--- RECORDS FOR THIS EXERCISE ---
/-- A byte that a unit has read. -/
def gotByte (u : UnitRun) (a : Nat) : Byte := lineByte (sGet u.got (a / 64) (0, false)).1 (a % 64)
/-- What a unit writes to line `l`: data, mask and POISON; none while a source line is missing (R170, R176). -/
def lineOut (u : UnitRun) (l : LAddr) : Option (LineData × BitVec 64 × Bool) :=
  match dOpc u.bits with
  | 6 => some (0, fullMask, false)
  | 8 => (sFind u.got l.toNat).map (fun v => (v.1, fullMask, v.2))
  | o =>
    match unitWrites u.bits u.unit with
    | (a, n) :: _ =>
      let lo := lineLo a l.toNat
      let hi := lineHi a n l.toNat
      let base := lineAddr l
      if o = 2 then
        some (mkLine (fun i => (dOpa u.bits).extractLsb' (8 * ((base + i) % 8)) 8), byteMask lo hi, false)
      else
        let src := base + lo - dDst u.bits + dSrc u.bits
        let need := linesOf src (hi - lo)
        if need.all (fun x => (sFind u.got x).isSome) then
          some (mkLine (fun i => if lo ≤ i ∧ i < hi then gotByte u (src + (i - lo)) else 0), byteMask lo hi,
            need.any (fun x => (sGet u.got x (0, false)).2))
        else none
    | [] => none
/-- A cell for one line that leaves: one of the unit's landing cells, or, for a line beyond those and for a FILL, which reads
nothing, one more from the minimum, or from the shared pool where the meter shows green (R251, assumption 94). -/
def takeLanding (s : State) (u : UnitRun) : Option (State × UnitRun × Bool) :=
  let n := houseOf u.coach
  let c := unitClass u
  if 0 < u.cells then some (s, { u with cells := u.cells - 1 }, u.shared)
  else if minUsed s n 8 c < bufMin s n 8 c then some (takeMin s n 8 c 1, u, false)
  else if u.level = 1 ∧ sharedFits s n 8 c 1 0 = true then some (takeShared s n 8 c 1, u, true)
  else none
/-- Issue the write of line `l`. -/
def issueBulkWrite (s : State) (u : UnitRun) (l : LAddr) (bad : Option LAddr) : Issue :=
  let t := u.writes.erase l
  withLine s u (if dOpc u.bits = 8 then 8 else 2) (lineAddr l) 64 l bad (fun s1 =>
    match lineOut u l, freeCoachTag s1 u.coach, takeLanding s1 u with
    | some d, some g, some (s2, v, sh) =>
      if ! mayAsk s1 u.coach u.pipe then .stall s1
      else
        let kind : ReqKind := if d.2.1 = fullMask then .wrLine else .wrPart
        let r := { newCreq s2 u.coach g kind l (some u.pipe) with data := some d, cell := some sh, cls := unitClass u }
        let w := { v with writes := t }
        if dOpc u.bits = 8 then .go (writeDirect s2 r (migPort (bankNow s2) (segOf (lineAddr l)))) w
        else .go (if homed s2 (lineAddr l) then askHome s2 r else writeDirect s2 r (coachPort s2 u.coach l)) w
    | _, _, _ => .stall s1)

/-- The operand of an ATOMIC. -/
def atomOf (d : BitVec 512) : AtomicOp :=
  ⟨BitVec.ofNat 4 (dAop d), dSize8 d, BitVec.ofNat 6 (dDst d % 64), dOpa d, dOpb d⟩
def resOf (r : AtomicRes) : BitVec 64 × BitVec 64 := (r.old, BitVec.ofNat 64 r.success.toNat)
/-- Perform an ATOMIC on line data and leave the line Owned and dirty in the cache (R154, R183). -/
def atomHere (s : State) (u : UnitRun) (l : LAddr) (d : LineData) : State × UnitRun :=
  let a := atomLine d (atomOf u.bits)
  (install s u.coach ⟨l, a.1, true⟩, { u with res := resOf a.2 })
/-- Issue an ATOMIC: in the cache where the line is Owned there, else at the home or the device port (R60, R154). -/
def issueAtomic (s : State) (u : UnitRun) (l : LAddr) (bad : Option LAddr) : Issue :=
  withLine s u 4 (dDst u.bits) (atomBits (dSize8 u.bits) / 8) l bad (fun s1 =>
    match (cached s1 u.coach l).filter (·.dirty) with
    | some c =>
      let r := atomHere s1 { u with reads := [] } l c.data
      .go r.1 r.2
    | none =>
      match (if mayAsk s1 u.coach u.pipe then freeCoachTag s1 u.coach else none) with
      | none => .stall s1
      | some g =>
        let r := { newCreq s1 u.coach g .atomicFar l (some u.pipe) with a := atomOf u.bits }
        .go (if homed s1 (lineAddr l) then askHome s1 r
          else operateDirect s1 r (coachPort s1 u.coach l) (fun m => .atom m r.a)) { u with reads := [] })

/-- The granule of a TAGSET unit. -/
def tagGranule (u : UnitRun) : Nat := dDst u.bits + unitLo u.bits u.unit
/-- A TAGSET covers both granules of the colour byte of the granule at `a`. -/
def coversPair (d : BitVec 512) (a : Nat) : Bool :=
  let b := a / 8192 * 8192
  decide (dDst d ≤ b) && decide (b + 8192 ≤ dDst d + dLen d)
/-- Issue the colour write of a TAGSET unit: the byte whole, or a read-modify-write of one granule's half (R83 step 1,
R579). -/
def issueColour (s : State) (u : UnitRun) (l : LAddr) : Issue :=
  let a := tagGranule u
  withLine s u 8 a 4096 l none (fun s1 =>
    match carveSeg (bankNow s1) (segOf a) with
    | none => denyLine s1 u l false false
    | some c =>
      let y := colourByte c a
      match (if mayAsk s1 u.coach u.pipe then freeCoachTag s1 u.coach else none) with
      | none => .stall s1
      | some g =>
        let r := newCreq s1 u.coach g .wrPart (addrLine y) (some u.pipe)
        let p := coachPort s1 u.coach (addrLine y)
        let v := { u with reads := [] }
        if coversPair u.bits a then
          .go (colourDirect s1 r p (mkLine (fun i => if i = y % 64 then BitVec.ofNat 8 (17 * dColour u.bits) else 0))
            (byteMask (y % 64) (y % 64 + 1))) v
        else .go (operateDirect s1 r p (fun m => .nibble m (y % 64) (decide (a / 4096 % 2 = 1)) (dColour u.bits))) v)
/-- Step 2 of R83. -/
def castTagInv (s : State) (u : UnitRun) : State :=
  match carveSeg (bankNow s) (segOf (tagGranule u)) with
  | none => putUnit s { u with phase := .tagInv, acks := [] }
  | some c =>
    broadcast (putUnit s { u with phase := .tagInv, acks := ackRegions s }) (houseOf u.coach)
      (fun n => .taginv n (Fin.ofNat 16 (houseOf u.coach)) s.dev.pid (addrLine (colourByte c (tagGranule u))))

/-- The partial result of a unit whose lines have all moved. -/
def unitResult (u : UnitRun) : BitVec 64 × BitVec 64 :=
  let d := u.bits
  let n := unitBytes d u.unit
  let lo := unitLo d u.unit
  match dOpc d with
  | 3 =>
    (BitVec.ofNat 64 (((List.range n).find? (fun i =>
      gotByte u (dSrc d + lo + i) != gotByte u (dDst d + lo + i))).elim (dLen d) (· + lo)), 0)
  | 4 => (BitVec.setWidth 64 ((List.range n).foldl (fun c i => crcByte c (gotByte u (dSrc d + lo + i))) 0), 0)
  | 6 =>
    let l := u.got.filter (fun x => x.2.2)
    (BitVec.ofNat 64 l.length, BitVec.ofNat 64 (l.foldl (fun acc x => min acc (x.1 * 64)) (2 ^ 64 - 1)))
  | _ => u.res

/-- Begin the landing reservation of a unit (R251, R317). -/
def askLanding (s : State) (u : UnitRun) : State :=
  let n := houseOf u.coach
  let k := landCells u.bits u.unit
  let r := joinFlow s n 8 (unitClass u) u.flow k
  let x : LandReq := ⟨n, unitClass u, Fin.ofNat 256 u.coach, Fin.ofNat 2 u.pipe, k, u.level, u.flow, r.2⟩
  let b := { r.1.buf with lands := r.1.buf.lands ++ [x] }
  putUnit (withBuf r.1 b) { u with phase := .landing }

/-- One thing that a unit does next. -/
def unitStep (s : State) (u : UnitRun) (bad : Option LAddr) : Issue × Bool :=
  -- the flag tells that the unit has ended
  let idle := (pipeReqs s u.coach u.pipe).isEmpty
  let stopped := u.err.isSome
  match u.phase with
  | .landing => (.stall s, false)
  | .tagInv => if u.acks.isEmpty then (.go s u, true) else (.stall s, false)
  | .colour =>
    match u.reads with
    | l :: _ => if stopped then (.go s u, true) else (issueColour s u l, false)
    | [] => if idle then (.stall (castTagInv s u), false) else (.stall s, false)
  | .lines =>
    if stopped then (if idle then (.go s u, true) else (.stall s, false))
    else if dOpc u.bits = 5 then
      match u.reads with
      | l :: _ => (issueAtomic s u l bad, false)
      | [] => if idle then (.go s u, true) else (.stall s, false)
    else
      match u.writes.find? (fun l => (lineOut u l).isSome) with
      | some l => (issueBulkWrite s u l bad, false)
      | none =>
        match u.reads with
        | l :: t => (issueBulkRead s u l t bad, false)
        | [] => if idle && u.writes.isEmpty then (.go s u, true) else (.stall s, false)
  | .mark => if u.acks.isEmpty then (.stall (askLanding s u), false) else (.stall s, false)
  | .copy =>
    if stopped then (if idle then (.stall (migCast s u .unmark (slotW s u)), false) else (.stall s, false))
    else
      match u.writes with
      | l :: _ => (issueBulkWrite s u l bad, false)
      | [] =>
        match u.reads with
        | l :: t => (issueBulkRead s u l t bad, false)
        | [] => if idle then (.stall (migCast (freeLanding s u) { u with cells := 0 } .advance (slotW s u + 1)), false) else (.stall s, false)
  | .advance =>
    if ! u.acks.isEmpty then (.stall s, false)
    else
      let w := slotW s u
      let v := { u with res := (BitVec.ofNat 64 w, 0) }
      if 262144 ≤ w then (.go s v, true)
      else if u.halt then (.stall (migCast s v .unmark w), false)
      else (.stall (migCast s { v with got := [] } .mark w), false)
  | .unmark => if u.acks.isEmpty then (.go s { u with res := (BitVec.ofNat 64 (slotW s u), 0) }, true) else (.stall s, false)

/-- Let the unit of a pipeline do what it can. -/
def pumpUnitN (n : Nat) (s : State) (k pipe : Nat) (bad : Option LAddr) : State :=
  match n with
  | 0 => s
  | m + 1 =>
    match unitAt s k pipe with
    | none => s
    | some u =>
      match unitStep s u bad with
      | (.go t v, true) =>
        endUnit (match (if dOpc v.bits = 8 then unitSlot t v else none) with
          | some i => stopSlot t i
          | none => t) v (unitResult v)
      | (.go t v, false) => pumpUnitN m (putUnit t v) k pipe bad
      | (.stall t, _) => t
def pumpUnit (s : State) (k pipe : Nat) (bad : Option LAddr) : State := pumpUnitN 1024 s k pipe bad
def pumpCoach (s : State) (k : Nat) (bad : Option LAddr) : State := pumpUnit (pumpUnit s k 0 bad) k 1 bad

/-! ### Answers to a coach (R141, R154, R175 to R178) -/

/-- What a request's end does to its unit. -/
def onUnit (s : State) (r : CoachReq) (f : UnitRun → UnitRun) : State :=
  match r.pipe with
  | some p =>
    match (if r.ended then none else unitAt s r.coach p) with
    | some u => putUnit s (f u)
    | none => s
  | none => s
/-- A request is over: a waiting victim may take its tag, and a coach that retires gives up what the request left in its
cache (R160, R204). -/
def finishCreq (s : State) (r : CoachReq) : State :=
  let t := nextVictim (delCreq s r) r.coach
  pumpCoach (if coachState t r.coach = 1 then flushCache t r.coach else t) r.coach none
/-- The offset that an error of a request is reported at (R177). -/
def reqOffset (u : UnitRun) (r : CoachReq) : Nat := offsetOf u r.line (isWrite r.kind)

/-- A read has brought the unit of a request its line. -/
def readUnit (s : State) (r : CoachReq) (d : LineData) (x : Bool) : State :=
  match (if r.ended then none else r.pipe.bind (unitAt s r.coach)) with
  | some u => takeLine s u r.line d x
  | none => s
/-- A read or a near atomic has grant and data. -/
def settleCreq (s : State) (r : CoachReq) : State :=
  match r.grant with
  | none => putCreq s r
  | some (g, _) =>
    if ! g.nodata && r.got.isNone then putCreq s r
    else
      let own := (cached s r.coach r.line).map (fun c => (c.data, false))
      let d := if g.nodata then own.getD (0, true) else r.got.getD (0, false)
      let poison := d.2 || g.poison || g.status != 0
      let t :=
        if r.ended then s
        else if r.kind = .atomicFar then
          match r.pipe.bind (unitAt s r.coach) with
          | some u =>
            if poison then putUnit s (poisonUnit u 0)
            else
              let h := atomHere s u r.line d.1
              putUnit h.1 h.2
          | none => s
        else readUnit s r d.1 poison
      finishCreq (sendAck t g (coachAgent s r.coach)) r

/-- A grant or Cmp reaches coach `k`. -/
def coachGrant (s : State) (k : Nat) (m : Hdr) (ndr : Nat) (res : AtomicRes) : State :=
  match creqAt s k m.rtag m.laddr with
  | none => lateCoach s k
  | some r =>
    let t := if r.ended then lateCoach s k else s
    if r.kind = .rdCur ∨ (r.kind = .atomicFar ∧ ndr = 2) then settleCreq t { r with grant := some (m, ndr) }
    else if r.kind = .atomicFar then
      finishCreq (onUnit t r (fun u =>
        if m.poison ∨ m.status ≠ 0 then poisonUnit { u with res := resOf res } 0 else { u with res := resOf res })) r
    else finishCreq t r
/-- Err reaches coach `k`: TIMEOUT or PATH_LOST (R172). -/
def coachErr (s : State) (k : Nat) (m : Hdr) : State :=
  match creqAt s k m.rtag m.laddr with
  | none => lateCoach s k
  | some r =>
    let t := if r.ended then lateCoach s k else s
    finishCreq (onUnit t r (fun u => failUnit u (if m.status = 3 then 8 else 7) (reqOffset u r))) r
/-- Data reaches coach `k`: through the crossbar, or a Fill for its line cache. -/
def coachData (s : State) (k : Nat) (m : Hdr) (d : LineData) : State :=
  match creqAt s k m.rtag m.laddr with
  | none => lateCoach s k
  | some r =>
    let t := if r.ended then lateCoach s k else s
    if r.direct then
      finishCreq (if m.status = 3 then onUnit t r (fun u => failUnit u 8 (reqOffset u r)) else readUnit t r d m.poison) r
    else settleCreq t { r with got := some (d, m.poison) }
/-- MemCmp of a direct write, or the answer of an atomic of R60 (R83, R172). -/
def coachDirect (s : State) (k : Nat) (m : Hdr) (res : AtomicRes) : State :=
  match creqAt s k m.rtag m.laddr with
  | none => lateCoach s k
  | some r =>
    let t := if r.ended then lateCoach s k else s
    finishCreq (onUnit t r (fun u =>
      if m.status = 3 then failUnit u 8 (reqOffset u r)
      else if r.kind = .atomicFar then
        (if m.status ≠ 0 then poisonUnit { u with res := resOf res } 0 else { u with res := resOf res })
      else u)) r
/-- A request timeout: it stands still while the line's home is out of reach; grants and data that reach the coach from now on
are late (R140, R141, R172, R178). -/
def coachTimeout (s : State) (k : Nat) (t : BitVec 10) : State :=
  match s.co.reqs.find? (fun r => r.coach == k && r.rtag == t && ! r.direct && ! r.ended) with
  | some r =>
    if requestPaused s r.line then s
    else
      let u := onUnit s r (fun u => failUnit u 7 (reqOffset u r))
      let v := match r.cell with
        | some sh => freeCellsOf u (houseOf k) 8 r.cls 1 sh
        | none => u
      pumpCoach (putCreq v { r with ended := true, data := none, cell := none }) k none
  | none => s
/-- A reservation has run out (R288). -/
def coachExpire (s : State) (k : Nat) (t : BitVec 10) : State :=
  match s.co.reqs.find? (fun r => r.coach == k && r.rtag == t) with
  | some r => finishCreq (onUnit s r (fun u => failUnit u 7 (reqOffset u r))) r
  | none => s

end Sys2Proof.Machine
end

--- ABOUT THIS TASK ---
Read the listing. Report every line that includes the word "LineData".

--- WRITTEN ANSWER ---
def lineOut (u : UnitRun) (l : LAddr) : Option (LineData × BitVec 64 × Bool) :=
def atomHere (s : State) (u : UnitRun) (l : LAddr) (d : LineData) : State × UnitRun :=
def readUnit (s : State) (r : CoachReq) (d : LineData) (x : Bool) : State :=
def coachData (s : State) (k : Nat) (m : Hdr) (d : LineData) : State :=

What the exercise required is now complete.